Home > Weblogs > Weblog Search! Get Yer Fresh Weblog Search Here!

Weblog Search! Get Yer Fresh Weblog Search Here!

May 23rd, 2003

Dave Winer implemented a weblog search using the Google API. He seems really thrilled by it.
‘Cept it’s been done. Speaking of prior art, a Google API-based weblog search tool has already been built by Micah Alpern. The results return isn’t nearly as nifty as Dave’s, but Micah’s does integrate with your blogroll to add a “Search Blogs I Read” feature. That is nifty.
However, both Dave’s and Micah’s tools have a fatal flaw: Google.
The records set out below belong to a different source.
/-- Makes staged shards with an uncorrectable word due again (R727). -/
def State.dropBadShards (s : State) (x m : Nat) : State :=
  let md := (s.ctx x).model m
  match md.wave with
  | none => s
  | some w =>
    let bad := w.shards.filter fun h => h.complete && !(w.copying.contains h.layer) && s.badShard md h.layer h.index
    let s := forL bad (fun h s => s.noteTier ((s.bufferAt md h.layer + 4194304 * h.index) / 8) (shardBytes (s.layerEntry md h.layer).2 h.index / 8)
      (some x) false 0x60 w.loadId) s
    s.updModel x m fun md => { md with wave := some (bad.foldl (fun w h => w.updShard h.layer h.index fun h =>
      { h with complete := false, packets := [], due := s.now }) w) }

/-- Layers that may be rewritten at this boundary, in the wave's order (R724, R725, R729). -/
def Model.mayCopy (md : Model) (w : Wave) : List Nat :=
  let ready (l : Nat) : Bool := w.fetching.contains l && !(w.copying.contains l) && w.shards.all (fun h => h.layer ≠ l || h.complete)
  let user (l : Nat) : Bool := md.passes.any fun e => !e.2.aborted && e.2.version = (if w.rollback then md.newVersion else md.oldVersion) &&
    (if w.rollback then false else decide (e.2.nextLayer ≤ l))
  let order := (List.range 2).filterMap fun i =>
    let n := w.copying.length + i
    if w.rollback then (if n < md.front then some (md.front - 1 - n) else none) else if md.front + n < md.layers then some (md.front + n) else none
  order.takeWhile fun l => ready l && !user l

/-- Step 9 of R56 for one model: barriers open, rewrites that may start do, and MODEL_STATUS shows the new values (R724,
R740). -/
def State.modelBoundary (s : State) (x m : Nat) : State :=
  let s := s.dropBadShards x m
  s.updModel x m fun md =>
    let md : Model := { md with openFront := md.front }
    let md : Model := match md.wave with
      | some w => if md.state == .replacing then { md with wave := some { w with copying := w.copying ++ md.mayCopy w } } else md
      | none => md
    let code := match md.state with | .free => 0 | .empty => 1 | .ready => 2 | .replacing => 3 | .mixed => 4
    { md with shown := mkWord [(0, 3, code), (29, 9, md.passes.length), (38, 10, md.front), (48, 8, md.newVersion), (56, 8, md.oldVersion)] }

/-- LAYER_COPY_DONE (R724, R729): the buffer stands in the layer's place; FRONT moves and the next fetch may start. -/
def execLayerCopyDone (ctx model : Nat) (s : State) : Host.Outcome State Fault Refusal :=
  let md := (s.ctx ctx).model model
  match md.wave with
  | none => .next s
  | some w => match w.copying with
    | [] => .next s
    | l :: rest =>
      let e := s.layerEntry md l
      let ws := s.mem.space.words (s.bufferAt md l / 8) (e.2 / 8)
      let s := (s.noteEntry ctx md l).noteTier (s.bufferAt md l / 8) (e.2 / 8) (some ctx) false 0x60 w.loadId
      let s := s.infWrite e.1 ws
      let s := s.updModel ctx model fun md => { md with
        front := if w.rollback then l else l + 1
        wave := some { w with
          copying := rest
          fetching := w.fetching.filter fun n => n ≠ l
          shards := w.shards.filter fun h => h.layer ≠ l } }
      .next (if (if w.rollback then l = 0 else md.layers ≤ l + 1) then s.endWave ctx model else s.waveFetch ctx model)

/-! ### Infuser packets (R539, R710, R712) -/

/-- A shard that another module of the chain asks for again: from its buffer or its place, encrypted as it came. -/
def State.answerShard (s : State) (dn : Nat) (h0 h1 : W64) : State :=
  let m := fld h0 1 0
  let l := fld h0 25 16
  let j := fld h0 47 32
  let id := fld h1 31 0
  let has (x : Nat) : Option (Nat × Nat) :=
    let md := (s.ctx x).model m
    match md.wave with
    | some w =>
      if w.loadId ≠ id then none
      else if w.shards.any fun h => h.layer == l && h.index == j && h.complete then some (s.bufferAt md l, w.nonce)
      else if (if w.rollback then decide (md.front ≤ l && l < w.origin) else decide (l < md.front)) then some ((s.layerEntry md l).1, w.nonce)
      else none
    | none => if md.state == .ready && md.lastLoad = id && l < md.layers then some ((s.layerEntry md l).1, md.lastNonce) else none
  match (List.range 8).findSome? fun x => (has x).map fun a => (x, a) with
  | none => s
  | some (x, base, nonce) =>
    let md := (s.ctx x).model m
    let off := s.layerOffset md l + 4194304 * j
    let n := shardBytes (s.layerEntry md l).2 j / 8
    let ps := chunksOf 1024 (s.mem.space.words ((base + 4194304 * j) / 8) n)
    let s := s.noteTier ((base + 4194304 * j) / 8) n (some x) false 0x60 id
    forN ps.length (fun i s => s.injectDn 0x03 4 dn (some x) 0
      (infHead m (md.key ≠ 0) (fld h0 15 8) l j i id ++ s.modelCrypt md nonce (off + 8192 * i) (ps.getD i []))) s

/-- The load of the chain that a packet belongs to. -/
def State.loadFor (s : State) (h0 h1 : W64) : Option Load :=
  s.loads.find? fun l => l.source == 1 && l.loadId == fld h1 31 0 && l.model == fld h0 1 0 && l.layer == fld h0 25 16 &&
    ((s.ctx l.ctx).model l.model).oldVersion == fld h0 15 8 && l.shards.any fun h => h.index == fld h0 47 32 && !h.complete

/-- The wave of the chain that a packet belongs to, by its context. -/
def State.waveFor (s : State) (h0 h1 : W64) : Option (Nat × Wave) :=
  (List.range 8).findSome? fun x =>
    let md := (s.ctx x).model (fld h0 1 0)
    match md.wave with
    | some w =>
      if w.source = 1 && w.loadId = fld h1 31 0 && (if w.rollback then md.oldVersion else md.newVersion) = fld h0 15 8 &&
         w.shards.any (fun h => h.layer = fld h0 25 16 && h.index = fld h0 47 32 && !h.complete) then some (x, w) else none
    | none => none

/-- A packet not yet taken enters its shard. -/
def Shard.take (h : Shard) (j n : Nat) : Shard := if h.index = j && !(h.packets.contains n) then { h with packets := h.packets ++ [n] } else h

/-- A packet of a load is written; the load ends with its last one. -/
def State.takeLoad (s : State) (l : Load) (src : Nat) (h0 : W64) (body : List W64) : State :=
  let j := fld h0 47 32
  let n := fld h0 56 48
  let md := (s.ctx l.ctx).model l.model
  let base := match l.stage with | some b => s.bufferAt md b | none => (s.layerEntry md l.layer).1
  let ws := body.drop 2
  let plain := if bitAt h0 2 then s.modelCrypt md l.nonce (s.layerOffset md l.layer + 4194304 * j + 8192 * n) ws else ws
  let s := (s.forwardChain l.ctx l.chain body).infWrite (base + 4194304 * j + 8192 * n) plain
  let close (h : Shard) : Shard := let h := h.take j n; { h with complete := h.complete || s.shardWhole md h }
  s.loadMoved l { l with upstream := some src, shards := l.shards.map close }

/-- A packet of a wave is written into its staging buffer. -/
def State.takeWave (s : State) (x : Nat) (w : Wave) (src : Nat) (h0 : W64) (body : List W64) : State :=
  let m := fld h0 1 0
  let l := fld h0 25 16
  let j := fld h0 47 32
  let n := fld h0 56 48
  let md := (s.ctx x).model m
  let ws := body.drop 2
  let plain := if bitAt h0 2 then s.modelCrypt md w.nonce (s.layerOffset md l + 4194304 * j + 8192 * n) ws else ws
  let s := (s.forwardChain x w.chain body).infWrite (s.bufferAt md l + 4194304 * j + 8192 * n) plain
  s.updModel x m fun md => { md with wave := some { (w.updShard l j fun h => h.take j n) with upstream := some src } }

/-- INFUSER_PACKET (R539, R710, R712): a packet of no load in progress, and one taken before, is released and counted. -/
def execInfuserPacket (p : Pkt) (s : State) : Host.Outcome State Fault Refusal :=
  if s.isEarly (fld p.route 63 48) then .next (s.holdEarly (.packet (fld p.route 15 8) p)) else
  if fld p.route 15 8 ≠ 3 then .next s
  else
    let s := s.tookPacket 0x03 p.body
    let src := fld p.route 47 32
    let h0 := p.body.getD 0 0#64
    let h1 := p.body.getD 1 0#64
    let dup : Host.Outcome State Fault Refusal := .next { s with infDuplicates := satN 16 (s.infDuplicates + 1) }
    let old (hs : List Shard) : Bool := hs.any fun h =>
      h.layer == fld h0 25 16 && h.index == fld h0 47 32 && h.packets.contains (fld h0 56 48)
    if s.shuns src then .next s
    else if h0 = joinWord then .next (s.takeJoin p.body)
    else match s.loadFor h0 h1 with
      | some l => if old l.shards then dup else .next (s.takeLoad l src h0 p.body)
      | none => match s.waveFor h0 h1 with
        | some (x, w) => if old w.shards then dup else .next (s.takeWave x w src h0 p.body)
        | none => dup

end Sys2Proof.Machine
end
According to Google’s cache, the last time Google crawled Scripting News was May 16. (Also the last date it crawled 10RW.) If you do a search today for“weblog search” on Dave’s site, the results are incomplete. Google hasn’t yet crawled anything he’s written recently.
Movable Type, on the other hand, has a search tool already built in. (See the little search box over on the side?) I don’t know what Ben and Mena are using to power it, but whatever it is, it indexes every word of my weblog immediately. It’s probably extremely low overhead, as it doesn’t have to “crawl” — it can just index each post as you post it.
I can even search for “the” and get every post back. (Well, I assume every post; I didn’t check to see if there are posts where I didn’t use “the.”)
Like Dave’s tool, Movable Type’s search presents the results reverse-chronologically. Instead of providing the whole web log post (which could be overkill and wasted resources, unless you’re as pithy and brief as Dave), it excerpts the post and provides a link to the full post. If you’re logged in to Movable Type, it also provides an Edit link that kicks you right into the editing form. Ooh, did I mention you can also use regular expressions?
Most importantly, I don’t have to wait for Google to crawl my weblog. The Movable Type weblog search will return hits on the stuff I blogged minutes ago. As Dave would say, Bing! That’s killer.
It seems to me like Google is overkill for a weblog search. Google’s great because it scales for humongobytes (one humongobyte = a gazillion terabytes) of information. But for the amount of content in an individual weblog, you don’t need the scalability of Google. What you do want (at least I want) the freshness of having everything indexed as soon as it’s posted.
Blogger has this functionality, but only on the authoring side. E.g. from the authoring side you can search all your posts. They don’t expose it to the users like MT does. They should.
Why don’t Manilla and Radio already have the kind of search capability MT has? Or do they? Or am I missing the sparkliness of Dave’s tool?
Bottom line: using Google to search your own weblogs, you’re sacrificing freshness for scalability that you don’t need. And freshness is what makes weblogs tasty. [Homer Simpson voice] Mmmmm. Weblogs.

Greg Weblogs

  1. May 23rd, 2003 at 12:59 | #1

    I run a Radio blog and I used to use Atomz as my seatrch engine. It worked great. Then Micah’s application came along and I shelved Atomz for it, not because it provided a better search for my own blog (it didn’t) but because it offered my the ability to search either my blog or all the blogs I read in one search interface. It is the latter set of blogs (the ones I read) that is the real power in Micah’s app. I agree that google for one’s own blog isn’t the best way to go – another problem I have is that google considers searches restricted by “site:” (which is what Micah’s call to the API essentially is doing) to be all of the pages on that server (in my case everything on http://www.island.net, my ISPs server) and not just everything on my site (in my case only the subdirectories http://www.island.net/~leslies/blog) so depending on the search term ou use you can still get a lot of spurious results. And you’re right, Radio does not have a built in search – in theory there’s no reason why the radio hosting service couldn’t provide one, but the software is built so that pages can be hosted anywhere without any special server configurations, so the absence of a search feature is both a feature and a missed business opportunity for the hosting service.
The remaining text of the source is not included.